Table 4 Comparison of reference models

4.1 Silhouette score

The silhouette score is a well-established metric that compares tightness of same-class samples to separation of different-class samples [43]. Let i be one input sample, a(i) the average Euclidean distance between the sample and all the points j belonging to the same class as i, and b(i) the average distance between i and all points j of the closest different class. The silhouette of the i-th sample is computed as follows [43]:

$$\begin{aligned} s(i) \quad := \quad {\left\{ \begin{array}{ll} 1 - a(i)/b(i), &{}\text {if}\ a(i) < b(i) \\ 0, &{}\text {if}\ a(i) = b(i) \\ b(i)/a(i) - 1, &{}\text {if}\ a(i) > b(i). \end{array}\right. } \end{aligned}$$
(1)

The silhouette of one class is defined as the average over all samples belonging to that class, and the overall silhouette score of the full dataset is defined as average over all samples. The definition of the quantities a(i) and b(i) is based on pairwise distances between two samples i and j. The silhouette score complexity is \(O(\bar{d}n^2)\), where n is the number of samples and \(\bar{d}\) is the cost of computing the distance of one pair of samples as mean squared error (MSE) distance in the \(\mathbb {R}^{\bar{d}}\). Since the MSE distance in the original domain is a poor measurement for image similarities, we apply first a transformation \(\mathbb {R}^d \rightarrow \mathbb {R}^{\bar{d}}\) that maps images into a space that better reflects distances between image pairs.

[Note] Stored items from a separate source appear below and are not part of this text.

-- ==== Sys2Proof/Tests/Slice0.lean ====
section
/-! SUPPORT. The model's own tests: words of the spec, ill-formed terms, results worked out by hand from the rules, and for each
statement with hypotheses a state and operands that meet them. `fx` is the small state they share. -/

namespace Sys2Proof.Tests

open Sys2Proof Sys2Proof.Machine

set_option Elab.async false

/-! ## Shorthands -/

def fa (ty : TyCode) (d a b c : SpecBits) : FmtA :=
  { tk := noTk, ty := ty, s := false, p := 0, z := false, d := d, a := a, b := b, c := c, ma := 0, mb := 0, mc := 0, cl := 0, sc := 0 }
def fm (ty : TyCode) (d : SpecBits) (k : BitVec 4) (x : SpecBits) (imm : BitVec 21) : FmtM :=
  { tk := noTk, ty := ty, s := false, p := 0, z := false, d := d, k := k, x := x, imm := imm }
def fi (d a : SpecBits) (imm : BitVec 34) : FmtI := ⟨noTk, false, d, a, imm⟩
/-- No operand. -/
def no : SpecBits := 0x7F
def xs (n : Nat) : SpecBits := BitVec.ofNat 7 (0x10 + n)
def vs (n : Nat) : SpecBits := BitVec.ofNat 7 (0x40 + n)
def kz (n : Nat) : SpecBits := BitVec.ofNat 7 (0x50 + n)
def qs (n : Nat) : SpecBits := BitVec.ofNat 7 (0x60 + n)
def os (n : Nat) : SpecBits := BitVec.ofNat 7 (0x68 + n)
def ms (n : Nat) : SpecBits := BitVec.ofNat 7 (0x70 + n)

/-- The results that a word has put in flight: what is left of its latency after its issue cycle, destination, value and flags. -/
def flown (o : Host.Outcome State Fault Refusal) : List (Nat × Dest × Val × BitVec 8) :=
  match o with
  | .next t => (taskOf t t.cur).flights.map fun g => (g.rem, g.dest, g.val, g.flags)
  | _ => []
/-- The state after a word. -/
def after (o : Host.Outcome State Fault Refusal) : State :=
  match o with
  | .next t => t
  | _ => State.reset

/-! ## The shared state -/

/-- x0 = 10, x1 = -3, x2 = 7, x3 = 0, x4 = -2^63, x5 = -1, x6 = 64, x7 and x8 the f32 numbers 1.5 and 2, x9 = 48, x10 = 2. -/
def regs : Table Word :=
  [(0, 10), (1, 0xFFFFFFFFFFFFFFFD), (2, 7), (4, 0x8000000000000000), (5, 0xFFFFFFFFFFFFFFFF), (6, 64), (7, 0x3FC00000),
   (8, 0x40000000), (9, 48), (10, 2)]
/-- Tokens: k0 in slot 1 (near), k1 in slot 2 (far), k2 in slot 1 with R only, k3 of an old generation, k4 in slot 3 (the
scratchpad of core 0). -/
def toks : Table KReg :=
  [(0, mkTok 1 7 0 15 4096 64), (1, mkTok 2 7 1 15 4096 0), (2, mkTok 1 7 0 8 256 0), (3, mkTok 1 6 0 15 4096 0),
   (4, mkTok 3 7 2 15 4096 0)]
def win : Task :=
  { Task.fresh with status := .run, ctx := 1, launch := some (0, 0), pc := 3, x := regs, k := toks, m := [(1, 0), (2, 0xFF)] }
def page (sp : Space) (first : Nat) : PinSlot :=
  { PinSlot.fresh with gen := 7, state := .live, ctx := 1, first := first, nwords := 1, space := sp, extlen := 65536 }
def frame (sp : Space) (n : Nat) : PinWord := { PinWord.fresh with used := true, space := sp, frameA := n }
def image : Image := { Image.mk noTok (0, 64) (64, 64) (128, 64) (192, 64) [] with tok := mkTok 1 7 0 15 4096 0 }
def run1 : Launch :=
  { Launch.fresh with state := .running, ctx := 1, ext := [2, 1, 1, 1], handler := 5, image := image
                      stages := [⟨0, 10, 1, true⟩, ⟨4, 10, 1, false⟩], bound := true }
def ctx1 : Ctx := { Ctx.fresh with live := true, saveSlot := 1 }
/-- A window in slot 0 of core 0, three pin slots of one page each, a launch running, a context. -/
def fx : State :=
  { State.reset with
    powered := true, cur := .slot 0 0, tasks := [(0, win)], slots := [(1, page .near 10), (2, page .far 11), (3, page .hall 12)]
    words := [(10, frame .near 1), (11, frame .far 2), (12, frame .hall 0)]
    near := [(65600, 0x80), (65601, 0xFF), (65602, 0x01)]
    dies := [(0, { Die.fresh with launches := [(0, run1)] })], ctxs := [(1, ctx1)] }
/-- `fx` with the window changed. -/
def fxw (g : Task → Task) : State := mapTask fx fx.cur g

/-- A `copy` record for the copy engine: eight bytes from operand 1 to operand 0, both through k0. -/
def rec0 : Rec :=
  { eng := 1, res := 0, pop0 := 0, pop1 := 0, push0 := 0, push1 := 0, semp := 0, semv := 0, chain := false, tsm := false, acc := false
    cks := false, sat := false, wrap := false, xf := 0, ty := 31, mode := 0, n3 := 0, n2 := 0, n1 := 0, n0 := 0
    opd0 := ⟨0, 0, 0, 0, 0, 0⟩, opd1 := ⟨0, 64, 0, 0, 0, 0⟩, opd2 := ⟨0, 0, 0, 0, 0, 0⟩ }

/-! ## Words the spec writes out (spec 01, 04 to 16) -/

theorem test_decode_addi : decodeWord 0x080024440000000A = .ok (.addi ⟨noTk, false, 0x12, 0x11, 10⟩) := by decide +kernel
theorem test_decode_vfma : decodeWord 0x7246F3C5610998CE = .ok (.vfma
    { tk := ⟨true, false, false, true⟩, ty := 15, s := false, p := 3, z := true, d := 0x45, a := 0x30, b := 0x42, c := 0x33
      ma := 0, mb := 1, mc := 2, cl := 1, sc := 6 }) := by decide +kernel
theorem test_decode_br : decodeWord 0x300203C0FFFFFFFD = .ok (.br .ne ⟨noTk, 0x00, 0x78, 0xFFFFFFFD⟩) := by decide +kernel
theorem test_decode_ld : decodeWord 0x5800301632800020 = .ok (.ld (fm 3 0x16 3 0x14 32)) := by decide +kernel
theorem test_decode_vld : decodeWord 0xA001004322200040 = .ok (.vld (fm 16 0x43 2 0x11 64)) := by decide +kernel
theorem test_decode_estart : decodeWord 0xE001F07FF257F800 = .ok (.estart (fa 31 no 0x79 0x15 no)) := by decide +kernel
theorem test_decode_xm2l : decodeWord 0xC4031062C1FFF800 = .ok (.xm2l (fa 17 0x62 0x60 no no)) := by decide +kernel
theorem test_decode_mcast : decodeWord 0xE801F07FA250B000 = .ok (.mcast (fa 31 no 0x51 0x14 0x16)) := by decide +kernel
theorem test_decode_launch : decodeWord 0xEC01F012A9E3F800 = .ok (.launch (fa 31 0x12 0x54 0x78 no)) := by decide +kernel
theorem test_decode_ffence : decodeWord 0xF009F07FFFFFF800 = .ok (.ffence (fa 31 no no no no)) := by decide +kernel
theorem test_decode_atom : decodeWord 0xD400401432400001 = .ok (.atomAdd (fm 4 0x14 3 0x12 1)) := by decide +kernel
theorem test_decode_trmark : decodeWord 0xF805F01427FFF800 = .ok (.trmark (fa 31 0x14 0x13 no no)) := by decide +kernel
/-- The `mma` record of spec 08's example: 512 bits written as eight words, the highest first. -/
theorem test_decode_mma : (match decodeRecord (0x1020000000008182#64 ++ 0x53E0780000000000#64 ++ 0x00003F0000000000#64 ++ 0#64
    ++ 0x0000000002000000#64 ++ 1#64 ++ 0#64 ++ 0x100#64) with
    | .ok (.mma r) => r.eng = 2 && r.semp = 0x81 && r.semv = 0x82 && r.tsm && r.cks && r.xf = 0x3E0 && r.ty = 15 && r.n0 = 63 && r.opd1.base = 0x20000
        && r.opd1.s0 = 0x100 && r.opd2.base = 0 && r.opd2.s0 = 0x100
    | _ => false) = true := by decide +kernel
theorem test_reserved_bits_refused :
    decodeWord 0x300203C1FFFFFFFD = .bad .reserved ∧ decodeWord 0xFC00000000000000 = .bad .unassigned := by decide +kernel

Table 5 Configurations used to compute the silhouette score on datasets

Table 5 provides details on the applied pipelines. We decided to include a resizing of the images to a small resolution of \(8\times 8\) pixels, applying principal component analysis (PCA) to reduce the dimension to 10, and using a fixed encoding based on a pre-trained CNN inference. We considered as encoder a ResNet-50 [20] network pre-trained on ImageNet [12] to produce generalized per image feature vectors of dimensionality 1000 by taking the output of the last fully connected layer before applying the nonlinearity. Additional to the MSE distance, we used the structural dissimilarity index DSSIM [53] to compare images with a metric that captures spatial information. Due to the squared complexity, we applied heavy subsampling and run all computations with a maximum of 1000 randomly selected samples, resulting in a distance matrix with at most 1M entries. Table 5 reports timing among the different pipelines. For fast execution, it is crucial to operate in a low-dimensional space and to use a simple distance metric.

4.2 K-means clustering

The complexity of the silhouette scores detailed in Sect. 4.1 scales with \(n^2\), and computing it is a slow process even after subsampling. In general, the complexity of a deep-learning job is \(O(C_{\mathcal {M}}n_{train}E)\), where E is the number of epochs. During one epoch the full training set consisting of \(n_{train}\) samples is fed once with a computational cost of \(C_\mathcal {M}\), which is a model \(\mathcal {M}\) dependent constant. Even though complex models might have large computational cost of \(C_\mathcal {M}\), the asymptotic behavior of a training job is linear in n. For this reason, the asymptotic behavior of the silhouette score computation of \(n^2\) is outperformed by the actual training job. Competitive scoring metrics should execute faster than a train job itself; thus, we are looking for scores with at most linear complexity in n.

We propose to run a (fast) clustering algorithm to produce class labels \(\tilde{\mathbf {y}}\) and evaluate the full dataset based on metrics that compare \(\tilde{\mathbf {y}}\) against the ground truth labels \(\mathbf {y}\). We assess the following known scores: adjusted mutual information [52], adjusted rand index [25], completeness, homogeneity, and the v-measure [42]. Additionally, we propose a tailored score based on the estimation of the confusion matrix built between the cluster indices and the true labels. This score is computed over the permutation of possible labeling configurations of the unsupervised cluster indices that maximizes the trace of the confusion matrix.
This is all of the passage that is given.